Jason Kenney at his Sept. 30 press conference. (Video still)
Jason Kenney at his Sept. 30 press conference. (Video still)

All direct employees of the Alberta government will now be required to be fully vaccinated against COVID-19 or provide regular negative test results, Premier Jason Kenney announced yesterday.

Umm… That’s it. 

Of course, that’s not just it.

As the fourth wave of COVID-19 has grown more severe in Alberta, with startling daily death tolls and a growing sense of profound public unease, and as the United Conservative Party grows more obviously disunited over what approach should be taken to getting the situation under control, a troubling pattern has emerged with Premier Kenney’s increasingly incoherent, ill-prepared and rambling news conferences. 

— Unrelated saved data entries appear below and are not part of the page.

/-- One request performed at the controller for a thread that goes on (R295, R296). -/
def State.serve (s : State) (q : Nat) (t : TRef) (a : QAsk) : Served :=
  let x := s.queue q
  let th := s.thr t.g t.w t.t
  let go := fun (s : State) (e : Eff) => (s.unqueue q t).modT t.g t.w t.t (fun y => (y.apply e).goOn)
  match a with
  | .rsv d =>
    if x.st ≠ .opened ∨ x.isFull then .waits else .done (go (s.reserve q) (x.rsvEff d x.wrx))
  | .enq pd b =>
    if x.st ≠ .opened ∨ x.isFull then .waits
    else if s.fetchHeld t then .held s
    else match s.paySlot x x.wrx .write with
    | .error s => .held s
    | .ok s1 =>
      match s1.writeClean x.hdie x.vdev (x.slot x.wrx) (x.enqBytes th b x.wrx) with
      | .error _ => .held s
      | .ok s' => .done (go (s'.reserve q) (tryEff pd true))
  | .deq d =>
    if x.st = .error ∨ x.st = .closed then .waits
    else match s.published q with
    | .error _ => .held s
    | .ok false => .waits
    | .ok true =>
      if s.fetchHeld t then .held s
      else match s.paySlot x x.rdx .read, s.slotWords q with
      | .error s, _ => .held s
      | .ok _, .error _ => .held s
      | .ok s, .ok l =>
        let s := s.modQ q (fun x => { x with rdx := x.rdx + 1 })
        let s := go s ⟨(List.range 16).map (fun k => (d + k, l.getD k Val.zero)), [], 0⟩
        .done ((s.received t.g (tid t.w t.t) 5).closeIfEmpty q)

/-- The blocked threads in the order of service: those of the home cluster first (R282). -/
def HwQueue.order (q : HwQueue) : List QWait := q.waits.filter (fun w => w.home) ++ q.waits.filter (fun w => !w.home)

/-- Whether a request dequeues. -/
def QAsk.isDeq : QAsk → Bool
  | .deq _ => true
  | _ => false

/-- The first of some requests that can be served, served; one held at its slot keeps its place, and with it those of its side
of the queue behind it, which `held` lists (R282, R306). -/
def State.serveIn (s : State) (q : Nat) (held : List Bool) : List QWait → Option State
  | [] => none
  | w :: l =>
    if held.contains w.ask.isDeq then s.serveIn q held l
    else match s.serve q w.t w.ask with
    | .done s' => some s'
    | .waits => s.serveIn q held l
    | .held _ => s.serveIn q (w.ask.isDeq :: held) l
/-- The first blocked thread of those that `p` takes which can be served, served. -/
def State.serveFirst (s : State) (q : Nat) (p : QAsk → Bool) : Option State :=
  s.serveIn q [] ((s.queue q).order.filter (fun w => p w.ask))

/-- Published tickets delivered to the threads blocked in qdeq, while there are both (R282). -/
def State.deliverAll (s : State) (q : Nat) : Nat → State
  | 0 => s
  | n + 1 =>
    match s.serveFirst q QAsk.isDeq with
    | none => s
    | some s' => s'.deliverAll q n
/-- What the controller has done before an operation reaches it: no published ticket waits beside a blocked dequeuer.
(DEDUCED, log 43). -/
def State.settleQ (s : State) (q : Nat) : State := s.deliverAll q (s.queue q).waits.length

First, in the morning, rumours begin to circulate on social media that a major announcement will be made by the government that afternoon. Seemingly well informed individuals confidently predict what will be discussed. 

Yesterday, it was rumoured Premier Kenney would announce tough restrictions on social and business interactions to finally get the crisis under control, to take effect on Monday. 

Then we hear that the Cabinet, the UCP caucus, or the Cabinet COVID Committee — which for some reason the premier insists on calling the COVID Cabinet Committee — is meeting. The meeting goes on and on.

Yesterday it was a meeting of the C3 Committee.

With bated breath, we sit down at our computers at 3:30 p.m. and await the news with hope or despair, depending on which side of the culture war wracking Alberta we occupy. 

Then comes the announcement, and it is something completely different from what had been anticipated. The premier’s delivery seems shifty. There’s a lot of gaslighting, and many defensive statements in response to journalists’ questions. 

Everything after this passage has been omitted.